Cloud-based simulation of page curling in the copying of documents
The Challenge
Digitisation of books is an important process, both for commercialisation and for preservation of older texts. The Bookscanner© product can automatically and physically turn pages and automate the scanning process. However, this process results in a 'page curling' effect where the pages are attached to the spine. The scanned pages need to be digitally flattened, a tedious and expensive process that this experiment aimed at improving and commercializing.
The Solution
A Deep Neural Network (DNN) was trained with simulated page curling of 1 million images. The algorithm takes two already cropped pages from a book image and outputs an artificially curled book page. Using the artificially curled book pages, a state-of-the-art deep Convolutional Encoder-Decoder (CED) Neural Network was trained in order to apply the de-curling process. After training, the DNN can de-curl newly scanned pages with very good success rate. Evaluation of the page de-curling problem showed accuracy of curling correction in over 90% in most cases. With the computational power provided by HPC, the training procedure of the DNN was at least 30 times faster than using a typical workstation.
Business Impact
The only current method for page curling correction is based on a projected laser grid that requires each page to be scanned twice. The solution (called CURLO) removes the need for additional laser grid projection equipment and provides a 50% improvement on the standard curling correction procedure.
As a result of this experiment, the CURLO solution can be offered as a post-processing service to accompany the Bookscanner© product. The collaboration with Arctur has allowed an improvement in the quality of batch-mode scanning. This will be offered as a Software as a Service (SaaS) framework for scanned page de-curling.
In addition to the digital content market, the partners in this experiment are ready to address the digitisation needs of a paperless economy, e.g. insurance and paperless banking. Especially regarding the banking sector, recent studies estimate that productivity improves up to 39% when electronic forms replace paper and workflows are used to streamline processes.
Benefits
- CURLO has been added to the Bookscanner software, allowing automatic de-curling of pages, saving time compared to the previous method
- This is a scalable solution thanks to the use of HPC and can provide many scanning application domains with automatic capabilities for the amelioration of digital artefacts introduced during the scanning process.
- This is the first such service to be offered via the Fortissimo Marketplace, paving the road to further business development opportunities.

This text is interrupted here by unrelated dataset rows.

/-- Queue `n`. -/
def sknQ (b : Blk) (n : Nat) : SknQueue := Tab.at {} b.skn n
/-- LEVEL of a queue. -/
def SknQueue.level (q : SknQueue) : Nat := q.head.length + (4 * q.mid.length - q.skip) + q.tail.length
/-- MODE in effect: shared cells. -/
def sknShared (b : Blk) : Bool := b.flag Reg.SKN_STATUS 0
/-- SKN_CELLS, within 64 to 65,536 (R453). -/
def sknCells (b : Blk) : Nat := limit 64 65536 (b.rdN Reg.SKN_CELLS)
/-- SPILL_SIZE of queue `n`: at most 4,096, whole blocks. -/
def sknSpill (b : Blk) (n : Nat) : Nat := min 4096 (b.rdN (Reg.SKN_Qn_SPILL_SIZE n)) / 4 * 4

/-- Entries go straight from the tail stage to the head stage while the middle is empty (R346). -/
def SknQueue.settle (q : SknQueue) : SknQueue :=
  if q.mid.isEmpty then
    let k := min (4 - q.head.length) q.tail.length
    { q with head := q.head ++ q.tail.take k, tail := q.tail.drop k }
  else q

/-- The oldest entry is removed. -/
def SknQueue.oldestOut (q : SknQueue) : SknQueue :=
  match q.head, q.mid with
  | _ :: hs, _ => { q with head := hs }.settle
  | [], _ :: ms => (if q.skip = 3 then { q with mid := ms, skip := 0 } else { q with skip := q.skip + 1 }).settle
  | [], [] => { q with tail := q.tail.tail }.settle

/-- The four entries of a block: bytes that cannot be read are 0 (R10). -/
def sknEntries (m : Mem) (b : Blk) (a : Nat) : List Nat :=
  let bs := ((busRead m b a 64 []).1).getD []
  (List.range 4).map (fun i => leAt bs (16 * i) 16)

/-- A refill burst takes the first block of the middle to an empty head stage (R346); `entries` reads a block. -/
def SknQueue.refill (q : SknQueue) (entries : Nat → List Nat) : SknQueue :=
  match q.head, q.mid with
  | [], a :: ms => { q with head := (entries a).drop q.skip, mid := ms, skip := 0 }.settle
  | _, _ => q

/-- The `k` oldest entries make room. A consumer that has read EMPTY clear finds an entry at its next pop (R347), so a head stage that held an
entry is refilled in the same burst. -/
def SknQueue.cut (q : SknQueue) (entries : Nat → List Nat) : Nat → SknQueue
  | 0 => q
  | k + 1 => ((if q.head.isEmpty then q.oldestOut else q.oldestOut.refill entries)).cut entries k

/-- The sum of R350, with QUOTA `quota` and EN `en` for queue `n`. -/
def sknSum (b : Blk) (n quota : Nat) (en : Bool) : Nat :=
  ((List.range 256).map (fun k =>
    let on := if k = n then en else b.flag (Reg.SKN_Qn_CTRL k) 0
    let q := if k = n then quota else b.rdN (Reg.SKN_Qn_QUOTA k)
    if on then max ((q + 3) / 4 + 1) (sknQ b k).mid.length else 0)).sum

/-- Cells in use by every queue. -/
def cellsUsed (b : Blk) : List Nat := b.skn.flatMap (fun x => x.2.mid)

/-- The free and the committed cells; none in compact mode, where the cell area is not the Skein's (R350, R351). -/
def sknCellShow (b : Blk) : Blk :=
  let on := sknShared b
  (b.wrN Reg.SKN_CELLS_FREE (if on then sknCells b - (cellsUsed b).length else 0)).wrN Reg.SKN_CELLS_COMMITTED
    (if on then sknSum b 256 0 false else 0)

/-- LEVEL, the cell counts, ALL_EMPTY and the flags follow queue `n` (R347, Table 13-6): FULL at QUOTA, EMPTY while the head stage is
empty. -/
def sknShow (b : Blk) (n : Nat) : Blk :=
  let q := sknQ b n
  let flags := b2n (decide (b.rdN (Reg.SKN_Qn_QUOTA n) ≤ q.level)) + 2 * b2n q.head.isEmpty
  let b := ((b.wrN (Reg.SKN_Qn_LEVEL n) q.level).wrN (Reg.SKN_Qn_FLAGS n) flags).wrN (Reg.SKN_Hn_FLAGS n) flags
  sknCellShow (b.setFlag Reg.SKN_STATUS 1 (b.skn.all (fun x => x.2.level == 0)))

/-- Queue `n` takes `q`. -/
def sknPut (b : Blk) (n : Nat) (q : SknQueue) : Blk := sknShow { b with skn := Tab.upd {} b.skn n q } n

/-- QUOTA as a push of this clock sees it: without a write of the same clock (R348). -/
def sknQuota (b : Blk) (n : Nat) : Nat :=
  match (sknQ b n).quotaWas with
  | some (c, v) => if c = b.now then v else b.rdN (Reg.SKN_Qn_QUOTA n)
  | none => b.rdN (Reg.SKN_Qn_QUOTA n)

/-- What a pop of the same clock needs to know of a push to queue `n` that removes `lost` entries (R348, R352). -/
def sknNote (b : Blk) (n lost : Nat) : SknQueue :=
  let q := sknQ b n
  let first := q.pushAt != b.now || q.pushed == 0
  { q with pushAt := b.now, pushed := (if first then 0 else q.pushed) + 1, gone := (if first then [] else q.gone) ++ q.head.take lost
           lostIn := (if first then 0 else q.lostIn) + lost
           lostWas := if first then b.rdN (Reg.SKN_Qn_LOST n) else q.lostWas
           base := if first then q.level else q.base
           eventWas := if first then b.flag (Reg.SKN_EVENTk (n / 32)) (n % 32) else q.eventWas
           intWas := if first then b.flag Reg.SKN_INT_STATUS 0 else q.intWas }

/-- The pushes of this clock have taken LEVEL from below THRESH to it (R352). -/
def sknReached (b : Blk) (n : Nat) : Bool :=
  let q := sknQ b n
  let th := b.rdN (Reg.SKN_Qn_THRESH n)
  th != 0 && decide (q.base < th) && decide (th ≤ q.level)
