-- ==== Sys2Proof/Machine/Power.lean ====
section
/-!
DEFINITION. Power, reset and Cast-on (R28, R29, R279 to R281, R360 to R380).
-/
namespace Sys2Proof.Machine

/-- The block with the AON state `p`. -/
def Blk.setPwr (b : Blk) (p : Power) : Blk := { b with pwr := p }

/-! ### What a reset clears (R366, R367) -/

/-- The domain whose reset clears register `a`: the Lifelog registers lie in DIAG and are held in AON (R412). -/
def resetDomain (a : Nat) : Option Nat := if 0x40130000 ≤ a && a < 0x40138000 then some 0 else regDomain a

/-- The registers of domain `d` at their reset values, with their latches and staged values. -/
def domRegs (b : Blk) (d : Nat) : Blk :=
  { b with
    regs := b.regs.filter (fun c => resetDomain c.1 != some d)
    latches := b.latches.filter (fun c => resetDomain (c.1 / 8) != some d)
    staged := b.staged.filter (fun c => resetDomain c.1 != some d) }

/-- The state of domain `d` that has no register, as after reset. What lies in retained memory and in the OTP stays, as do the nodes,
which are not the device's, and the user key slots (R366). A reset of
HOST frees the locks its requesters hold (R324). -/
def domState (b : Blk) (d : Nat) : Blk :=
  match d with
  | 1 => { b with
      regionBlock := [], spareBlocks := [64, 65], regionStage := [], atlasWaiting := [], atlasCommit := [], pair := {}, pairG := []
      deviceId := 0, bearingSeq := 0, fwu := { keyMade := b.fwu.keyMade }
      firm := { replay := b.firm.replay, replaySaved := b.firm.replaySaved, wiped := b.firm.wiped, saved := b.firm.saved }
      dma := [], skn := [], crcCount := [], crcSet := [], cycAt := [], mbxLate := [], lockWon := [], cal := {} }
  | 2 => { evtDown b with tbs := [], mers := [], wpts := [], wptDue := [], wptBusy := [], wptGone := [], wptFired := (0, 0), evtIn := [], evtLost := [] }
  | 3 => { b with
      firm := { b.firm with netUp := false, rxAt := 0, txOut := [] }
      trk := {}, tsq := [], tsqLost := [], synceOnSec := false, syncePriLost := false, synceSecLost := false, synceHist := [], e131Bank := [], e131Rx := [], e131Syncs := [], e131TxSeq := [], e131SyncSeq := []
      e131Term := [] }
  | 4 => { b with cnv := {} }
  | 5 => stcReset b
  | 6 => { (List.range 16).foldl hopsFollow b with strs := b.strs.filter (fun c => decide (16 ≤ c.1)), alts := b.alts.filter (fun c => decide (16 ≤ c.1)) }
  | 7 => { ((List.range 16).map (· + 16)).foldl hopsFollow b with strs := b.strs.filter (fun c => decide (c.1 < 16)), alts := b.alts.filter (fun c => decide (c.1 < 16)) }
  | 8 => { b with drv := {}, drvGot := [] }
  | 9 =>
    let b := (List.range 32).foldl (fun b n =>
      if b.fld (Reg.MBX_LOCK_n n) 2 0 = 3 || b.fld (Reg.MBX_LOCK_n n) 2 0 = 4 then b.wr (Reg.MBX_LOCK_n n) 0#32 else b) b
    { b with host := { intLow := b.host.intLow, hqLow := b.host.hqLow, cc0Irq := b.host.cc0Irq, cc1Irq := b.host.cc1Irq } }
  | _ => b

/-- Pins take a level. -/
def pinsTo (b : Blk) (ps : List Pin) (level : Bool) : Blk := ps.foldl (fun b p => b.emit (.pin p level)) b

/-- The strand pads of the ports in `ns` under FUNC 1 or 2 return to high impedance (R373). -/
def padsBack (b : Blk) (ns : List Nat) : Blk :=
  ns.foldl (fun b n => if (b.alt n).pads.isSome then b.emit (.strandPads n none) else b) b

/-- The pins of domain `d` while it is in reset (Table 14-7). -/
def domPins (b : Blk) (d : Nat) : Blk :=
  match d with
  | 6 => padsBack b (List.range 16)
  | 7 => padsBack b ((List.range 16).map (· + 16))
  | 1 => pinsTo (pinsTo b [.aliveOut] false) [.intN, .hqIntN] true
  | 2 => pinsTo b ((List.range 8).map Pin.evtOut ++ [.ppsOut]) false
  | 3 => (List.range 4).foldl (fun b p => b.emit (.trunkIdle p true)) b
  | 8 => pinsTo b ((List.range 16).map Pin.gate ++ (List.range 16).map Pin.dim) false
  | 9 => b.emit (.pcieIdle true)
  | _ => b

/-- The PCIe transmitters leave electrical idle and train: HOST runs, PERST_N is high and PCIe is selected (R318, R373). -/
def hostPads (b : Blk) : Blk := if domOn b 9 && !b.pwr.perstLow && !b.pwr.hostSel then b.emit (.pcieIdle false) else b

/-- The key slots that hold a key, one bit each. -/
def keysValid (b : Blk) : Nat := ((List.range 8).map (fun i => if (Tab.at none b.keys i).isSome then 2 ^ i else 0)).sum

- The monetary benefits for the next 3-5 years can lead to an increase of 10-15% in revenues for participating SMEs. In this case, the payback period for the CURLO investments is 3-4 years. This excess revenue is estimated at approximately €300,000 - €350,000 by the end of year 3 after the end of the project.
Organizations involved
End User: Bookscanner S.A
ISV: VERTOYO O.E
HPC Expert: Laboratory of Robotics and Automation, Democritus University of Thrace
HPC Provider & Host Centre: Arctur